Saved data entries -
-- ==== Sys2Proof/Tests/Slice0.lean ====
section
/-! SUPPORT. The model's own tests: words of the spec's encoding, the vectors of 95_test_vectors.md (named in each test's
comment), one step each, and a witness for every statement that has hypotheses. -/

namespace Sys2Proof.Tests

open Sys2Proof.Machine

/-- A buffer from its eleven bytes, `buf[0]` first. -/
def bufOf (bytes : List Byte) : Memory :=
  bytes.zipIdx.foldl (fun m p => m.write p.2 p.1) Memory.zero

/-- The eleven bytes of a buffer. -/
def bytesOf (m : Memory) : List Byte := (List.range 11).map m.read

/-- The block with a buffer and a record, not halted. -/
def withBuf (bytes : List Byte) (c : BitVec 16 := 0) (d t : BitVec 32 := 0) : State :=
  { State.reset with buf := bufOf bytes, ctxId := c, dcnAdr := d, tcpId := t }

/-- One step on a command the host presents. -/
def present (cmd : CmdWord) (din : Word) (s : State) : Host.Outcome State Fault Refusal :=
  step { s with host := [.command cmd din] }

/-- What a test looks at: the status, `dout`, the buffer and `flt` a command leaves. -/
def seen (o : Host.Outcome State Fault Refusal) : Option (Option Response × List Byte × BitVec 3) :=
  match o with
  | .next t => some (t.answer, bytesOf t.buf, t.flt)
  | .fault _ => none
  | .refused _ => none

/-- The record a command leaves. -/
def record (o : Host.Outcome State Fault Refusal) : Option (BitVec 16 × BitVec 32 × BitVec 32) :=
  match o with
  | .next t => some (t.ctxId, t.dcnAdr, t.tcpId)
  | .fault _ => none
  | .refused _ => none

/-- The buffer and record of vector E4, all nibbles distinct. -/
def e4 : State :=
  withBuf [0x22, 0x41, 0x93, 0xB8, 0xDA, 0xFC, 0x1E, 0x30, 0x52, 0x74, 0x06] 0x1234 0x89ABCDEF 0x01234567

/-- The buffer of vector X5. -/
def x5 : State := withBuf [0x10, 0x32, 0x54, 0x76, 0x98, 0xBA, 0xDC, 0xFE, 0x10, 0x32, 0x54]

/-! ### Well-formedness and decoding -/

theorem test_wellFormed_refuses_wrr_tag : Instr.wellFormed (.wrr .tag) = false := by decide
theorem test_wellFormed_accepts_out_of_range_operands :
    Instr.wellFormed (.pack 15 63) = true ∧ Instr.wellFormed (.wrb 15) = true ∧
      Instr.wellFormed (.rdr .tag) = true := by decide

-- op a z w written out bit by bit from R61 and R62
theorem test_decode_clr : decodeWord 0b0001_0000_00_000000 = .ok .clr := rfl
theorem test_decode_tag : decodeWord 0b0010_0000_00_000000 = .ok .tag := rfl
theorem test_decode_pack : decodeWord 0b0011_0110_00_100000 = .ok (.pack 6 32) := rfl
theorem test_decode_unpack : decodeWord 0b0100_1001_00_001000 = .ok (.unpack 9 8) := rfl
theorem test_decode_encode : decodeWord 0b0101_0000_00_000000 = .ok .encode := rfl
theorem test_decode_decode : decodeWord 0b0110_0000_00_000000 = .ok .decode := rfl
theorem test_decode_wrr : decodeWord 0b0111_0011_00_000000 = .ok (.wrr .tcpId) := rfl
theorem test_decode_rdr : decodeWord 0b1000_0000_00_000000 = .ok (.rdr .tag) := rfl
theorem test_decode_wrb : decodeWord 0b1001_1010_00_000000 = .ok (.wrb 10) := rfl
theorem test_decode_rdb : decodeWord 0b1010_0001_00_000000 = .ok (.rdb 1) := rfl
-- F1, F2, F3, F6, F9, F4, F5, F14, F13, F15
theorem test_decode_illegal :
    decodeWord 0x0000 = .error .reservedOp ∧ decodeWord 0xFFFF = .error .reservedOp ∧
    decodeWord 0xB000 = .error .reservedOp ∧ decodeWord 0x2040 = .error .reservedBits ∧
    decodeWord 0x3050 = .error .reservedBits ∧ decodeWord 0x1001 = .error .unusedField ∧
    decodeWord 0x1100 = .error .unusedField ∧ decodeWord 0x7101 = .error .unusedField ∧
    decodeWord 0x7400 = .error .noSuchRegister ∧ decodeWord 0x8400 = .error .noSuchRegister :=
  ⟨rfl, rfl, rfl, rfl, rfl, rfl, rfl, rfl, rfl, rfl⟩
-- F12
theorem test_word_of_wrr_tag_is_illegal : legalWord 0x7000 = false := by decide
theorem test_decodeTableWord : decodeTableWord 16 0x3220 = some (.pack 2 32) ∧ decodeTableWord 16 0 = none := by
  decide

/-! ### One step each -/

-- T1
theorem test_clr : seen (present 0x1000 0 (withBuf [0xF2, 0xFF, 0xFF, 0xFF, 0xFF, 0xFF, 0xFF, 0xFF, 0xFF, 0xFF, 0x0F]))
    = some (some ⟨0, 0⟩, [0, 0, 0, 0, 0, 0, 0, 0, 0, 0, 0], 0) := by decide
-- T4
theorem test_tag : seen (present 0x2000 0 (withBuf [0x3D])) =
    some (some ⟨0, 0⟩, [0x32, 0, 0, 0, 0, 0, 0, 0, 0, 0, 0], 0) := by decide
-- K14: a dirty region
theorem test_pack_or : seen (present 0x3010 0x00001234 (withBuf [0x30, 0x14, 0x02])) =
    some (some ⟨0, 0⟩, [0x30, 0x55, 0x03, 0, 0, 0, 0, 0, 0, 0, 0], 0) := by decide
-- F30: one past the last offset for 32 bits; nothing is written
theorem test_pack_range : seen (present 0x3720 0xFFFFFFFF e4) =
    some (some ⟨2, 0⟩, [0x22, 0x41, 0x93, 0xB8, 0xDA, 0xFC, 0x1E, 0x30, 0x52, 0x74, 0x06], 2) := by decide
-- U7: the last offset for 32 bits
theorem test_unpack : (seen (present 0x4620 0 x5)).map Prod.fst = some (some ⟨0, 0xED0F2143⟩) := by decide
-- F39
theorem test_unpack_unsup : (seen (present 0x4004 0 x5)).map Prod.fst = some (some ⟨3, 0⟩) := by decide
-- E4
theorem test_encode : seen (present 0x5000 0 { e4 with buf := bufOf [0xFF, 0xFF] }) =
    some (some ⟨0, 0⟩, [0x22, 0x41, 0x93, 0xB8, 0xDA, 0xFC, 0x1E, 0x30, 0x52, 0x74, 0x06], 0) := by decide
-- X5
theorem test_decode : record (present 0x6000 0 x5) = some (0x2143, 0x6587A9CB, 0xED0F2143) := by decide
-- H2: din[31:16] is not read
theorem test_wrr : record (present 0x7100 0x12345678 x5) = some (0x5678, 0, 0) := by decide
-- H13
theorem test_wrr_tag : (seen (present 0x7000 5 (withBuf []))).map (fun p => (p.1, p.2.2)) = some (some ⟨4, 0⟩, 4) := by
  decide
-- H5
theorem test_rdr_tag : (seen (present 0x8000 0 e4)).map Prod.fst = some (some ⟨0, 2⟩) := by decide
theorem test_rdr : (seen (present 0x8200 0 e4)).map Prod.fst = some (some ⟨0, 0x89ABCDEF⟩) := by decide
-- H9: din[31:8] is not read, the whole byte is replaced
theorem test_wrb : seen (present 0x9000 0x000001FF (withBuf [0x21])) =
    some (some ⟨0, 0⟩, [0xFF, 0, 0, 0, 0, 0, 0, 0, 0, 0, 0], 0) := by decide
-- F40
theorem test_wrb_range : (seen (present 0x9B00 0 e4)).map Prod.fst = some (some ⟨2, 0⟩) := by decide
-- P1 step 14, on the buffer of E4
theorem test_rdb : (seen (present 0xA900 0 e4)).map Prod.fst = some (some ⟨0, 0x74⟩) := by decide
-- HL2, HL4: halted, flt keeps its cause
theorem test_halted : seen (present 0xA000 0 { e4 with flt := 2 }) =
    some (some ⟨7, 0⟩, [0x22, 0x41, 0x93, 0xB8, 0xDA, 0xFC, 0x1E, 0x30, 0x52, 0x74, 0x06], 2) ∧
    (seen (present 0x0000 0 { e4 with flt := 1 })).map (fun p => p.2.2) = some 1 := by decide
-- F11: ILLCMD before WIDTH; F21: WIDTH before RANGE; F28: UNSUP before RANGE
theorem test_priority : (seen (present 0x3046 0 e4)).map (fun p => p.2.2) = some 4 ∧
    (seen (present 0x3F06 0 e4)).map (fun p => p.2.2) = some 1 ∧
    (seen (present 0x3F0C 0 e4)).map (fun p => p.2.2) = some 3 := by decide
-- HL6, the reset half: the record registers are not looked at
theorem test_reset_request : seen (step { e4 with flt := 3, host := [.reset] }) =
    some (none, [0, 0, 0, 0, 0, 0, 0, 0, 0, 0, 0], 0) := by rfl

/-! ### A witness for every statement with hypotheses, one for each clause -/

/-- Halted, with a command to come. -/
def halted4 : State := { e4 with flt := 4, host := [.command 0x1000 0] }

theorem witness_DecodeOfEncodeIsIdentity : Instr.wellFormed (.pack 15 63) = true := by decide

theorem witness_DecodedWordIsTheCommandsOnlyWord : decodeWord 0x3F3F = .ok (.pack 15 63) := rfl

theorem witness_IllegalWordsFaultIllcmd :
    halted4.host = .command 0x1000 0 :: [] ∧ ({ halted4 with flt := 0 } : State).flt = 0 ∧
    [0x0FFF, 0xB000, 0xFFFF, 0x2040, 0x1001, 0x6F00, 0xA001, 0x7000, 0x7400, 0x8400].all
      (fun cmd => decide (illegalWord cmd)) = true := ⟨rfl, rfl, by decide⟩

theorem witness_IllegalWordsFaultIllcmd_legal :
    [0x1000, 0x3F3F, 0x4F00, 0x7100, 0x7300, 0x8000, 0x8300, 0x9F00, 0xAF00].all
      (fun cmd => decide (¬ illegalWord cmd)) = true := by decide

theorem witness_StepRunsTheDecodedCommand :
    halted4.host = .command 0x1000 0 :: [] ∧ decodeWord 0x1000 = .ok .clr := ⟨rfl, rfl⟩

theorem witness_StepWithoutMovesIsIdle : e4.host = [] := rfl

theorem witness_FirstTestThatFiresDecides :
    halted4.host = .command 0x1000 0 :: [] ∧ halted4.flt ≠ 0 ∧ illegalWord 0x30C0 ∧
    [0x3F3F, 0x3B0C, 0x3720, 0x9B00, 0x3620, 0x9A00].all (fun cmd => decide (¬ illegalWord cmd)) = true :=
  ⟨rfl, by decide, by decide, by decide⟩

theorem witness_FaultEntryChangesNothingElse :
    e4.flt = 0 ∧ (∃ t, exec (.pack 0 0) e4 = .next t ∧ t.flt = 1) ∧ (∃ t, exec (.wrb 11) e4 = .next t ∧ t.flt = 2) ∧
    (∃ t, exec (.unpack 0 4) e4 = .next t ∧ t.flt = 3) ∧ ∃ t, exec (.wrr .tag) e4 = .next t ∧ t.flt = 4 :=
  ⟨rfl, ⟨_, rfl, rfl⟩, ⟨_, rfl, rfl⟩, ⟨_, rfl, rfl⟩, _, rfl, rfl⟩

theorem witness_HaltedCommandsDoNothing :
    halted4.flt ≠ 0 ∧ halted4.host = .command 0x1000 0 :: [] ∧ halted4.host.head? ≠ some .reset ∧
    ∃ t, step halted4 = .next t := ⟨by decide, rfl, by decide, _, rfl⟩

theorem witness_FltChangesByFaultOrResetOnly :
    (∃ t, step { halted4 with host := [.reset] } = .next t ∧ t.flt ≠ halted4.flt) ∧
    ∃ t, step { e4 with host := [.command 0xFFFF 0] } = .next t ∧ t.flt ≠ e4.flt :=
  ⟨⟨_, rfl, by decide⟩, _, rfl, by decide⟩

theorem witness_FaultsDependOnTheWordAlone :
    ∃ t₁ t₂, e4.flt = x5.flt ∧ step { e4 with host := [.command 0x3720 1] } = .next t₁ ∧
      step { x5 with host := [.command 0x3720 2] } = .next t₂ := ⟨_, _, rfl, rfl, rfl⟩

theorem witness_EveryCommandAnswersStatusAndData :
    halted4.host = .command 0x1000 0 :: [] ∧ halted4.flt ≠ 0 ∧
    (∃ t, step { e4 with host := [.command 0x9B00 0] } = .next t ∧ t.answer = some ⟨2, 0⟩) ∧
    ∃ t, step { e4 with host := [.command 0xAA00 0] } = .next t ∧ t.answer = some ⟨0, 6⟩ :=
  ⟨rfl, by decide, ⟨_, rfl, rfl⟩, _, rfl, rfl⟩

theorem witness_ResetRequestResetsTheBlock :
    { halted4 with host := [.reset] }.host = .reset :: [] ∧ { halted4 with host := [.reset] }.halted = true ∧
    ∃ t, step { halted4 with host := [.reset] } = .next t ∧ t.halted = false := ⟨rfl, rfl, _, rfl, rfl⟩

theorem witness_EveryStepKeepsInv :
    { e4 with host := [.command 0x3010 0xFFFF] }.Inv ∧
    ∃ t, step { e4 with host := [.command 0x3010 0xFFFF] } = .next t := ⟨by decide, _, rfl⟩

theorem witness_OnlyTheListedCommandsWrite :
    (∃ t, exec .decode { x5 with fi := 1 } = .next t ∧ t.ctxId ≠ x5.ctxId ∧ t.dcnAdr ≠ x5.dcnAdr ∧ t.tcpId ≠ x5.tcpId) ∧
    (∃ t, exec .clr x5 = .next t ∧ t.buf ≠ x5.buf) ∧
    ∃ t, exec (.wrr .ctxId) { x5 with din := 9 } = .next t ∧ t.ctxId ≠ x5.ctxId :=
  ⟨⟨_, rfl, by decide, by decide, by decide⟩, ⟨_, rfl, by decide⟩, _, rfl, by decide⟩

theorem witness_ReadsHaveNoSideEffect :
    (∃ t, exec (.unpack 6 32) e4 = .next t ∧ t.flt = 0) ∧ (∃ t, exec (.rdr .ctxId) e4 = .next t ∧ t.flt = 0) ∧
    (∃ t, exec (.rdb 10) e4 = .next t ∧ t.flt = 0) ∧ ∃ t, exec .decode e4 = .next t ∧ t.flt = 0 :=
  ⟨⟨_, rfl, rfl⟩, ⟨_, rfl, rfl⟩, ⟨_, rfl, rfl⟩, _, rfl, rfl⟩

theorem witness_UnreadDataBitsHaveNoEffect :
    readsAlike (.pack 0 16) 0xFFFF1234 0x00001234 ∧ readsAlike (.wrr .ctxId) 0x12345678 0x00005678 ∧
    readsAlike (.wrb 0) 0x1FF 0x0FF ∧ readsAlike (.wrr .dcnAdr) 5 5 ∧ readsAlike .encode 1 2 := by
  refine ⟨?_, ?_, ?_, rfl, trivial⟩
  · show ∀ j, j < 16 → _
    decide
  · show ∀ j, j < 16 → _
    decide
  · show ∀ j, j < 8 → _
    decide

/-- The one hypothesis, `s.flt = 0`, of ClrZeroesTheBuffer, TagWritesTheLowNibbleOfByteZero, EncodeIsTagThenThreePacks,
EncodeWritesTheByteMap, EncodePlacesTheTag, EncodeClearsThePadding, DecodeIsThreeUnpacks, WrrWritesTheNamedRegister
and RdrAnswersTheNamedRegister. -/
theorem witness_not_halted : e4.flt = 0 ∧ x5.flt = 0 := ⟨rfl, rfl⟩

theorem witness_PackOrsTheSourceNibbles :
    e4.flt = 0 ∧ admitted (9#4).toNat (8#6).toNat ∧ admitted (8#4).toNat (16#6).toNat ∧
    admitted (7#4).toNat (24#6).toNat ∧ admitted (6#4).toNat (32#6).toNat := by decide

/-- One field for each clause, at its boundary: widths 0 and 6, 4 and 36, the first offset out of range and the last in
range for 32 bits. -/
theorem witness_PackAndUnpackRefuseAlike :
    unpack x5.buf 0 0 = .error .width ∧ unpack x5.buf 15 6 = .error .width ∧ unpack x5.buf 0 4 = .error .unsup ∧
    unpack x5.buf 0 36 = .error .unsup ∧ unpack x5.buf 7 32 = .error .range ∧
    unpack x5.buf 6 32 = .ok 0xED0F2143 := ⟨rfl, rfl, rfl, rfl, rfl, rfl⟩

theorem witness_UnpackAnswersTheJoinedNibbles :
    x5.flt = 0 ∧ admitted (9#4).toNat (8#6).toNat ∧ admitted (8#4).toNat (16#6).toNat ∧
    admitted (7#4).toNat (24#6).toNat ∧ admitted (6#4).toNat (32#6).toNat := by decide

theorem witness_PackClosedForm : admitted 0 8 ∧ admitted 6 32 := by decide

theorem witness_UnpackClosedForm : admitted 0 8 ∧ admitted 6 32 := by decide

theorem witness_PackedFieldBitOrder : admitted 6 32 ∧ ∀ n, inField 6 32 n → Memory.zero.wireBit n = false :=
  ⟨by decide, fun n _ => Memory.wireBit_zero n⟩

theorem witness_PackAlgebra :
    ∃ m₁ m₂ m₁₂ m₂₁, pack e4.buf 0 0x4321 16 = .ok m₁ ∧ pack m₁ 1 0xFF 8 = .ok m₁₂ ∧
      pack e4.buf 1 0xFF 8 = .ok m₂ ∧ pack m₂ 0 0x4321 16 = .ok m₂₁ := ⟨_, _, _, _, rfl, rfl, rfl, rfl⟩

theorem witness_PackOnADirtyRegion :
    (admitted 0 16 ∧ (0x1234 : Word).toNat < 2 ^ 16) ∧
    (admitted 6 32 ∧ (0xFFFFFFFF : Word).toNat < 2 ^ 32 ∧ ∀ n, inField 6 32 n → Memory.zero.wireBit n = false) :=
  ⟨by decide, by decide, by decide, fun n _ => Memory.wireBit_zero n⟩

theorem witness_UnpackInvertsPack :
    (admitted 9 8 ∧ (0xAB : Word).toNat < 2 ^ 8 ∧ ∀ n, inField 9 8 n → Memory.zero.wireBit n = false) ∧
    (admitted 0 8 ∧ ∀ n, n < 88 → (bufOf [0x02, 0x40]).wireBit n =
      ((bufOf [0x22, 0x41]).wireBit n && !decide (inField 0 8 n))) :=
  ⟨⟨by decide, by decide, fun n _ => Memory.wireBit_zero n⟩, by decide, by decide⟩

Task requirements - Bring together all lines in the records where the word "BitVec" is found.

Finished exercise -
def withBuf (bytes : List Byte) (c : BitVec 16 := 0) (d t : BitVec 32 := 0) : State :=
def seen (o : Host.Outcome State Fault Refusal) : Option (Option Response × List Byte × BitVec 3) :=
def record (o : Host.Outcome State Fault Refusal) : Option (BitVec 16 × BitVec 32 × BitVec 32) :=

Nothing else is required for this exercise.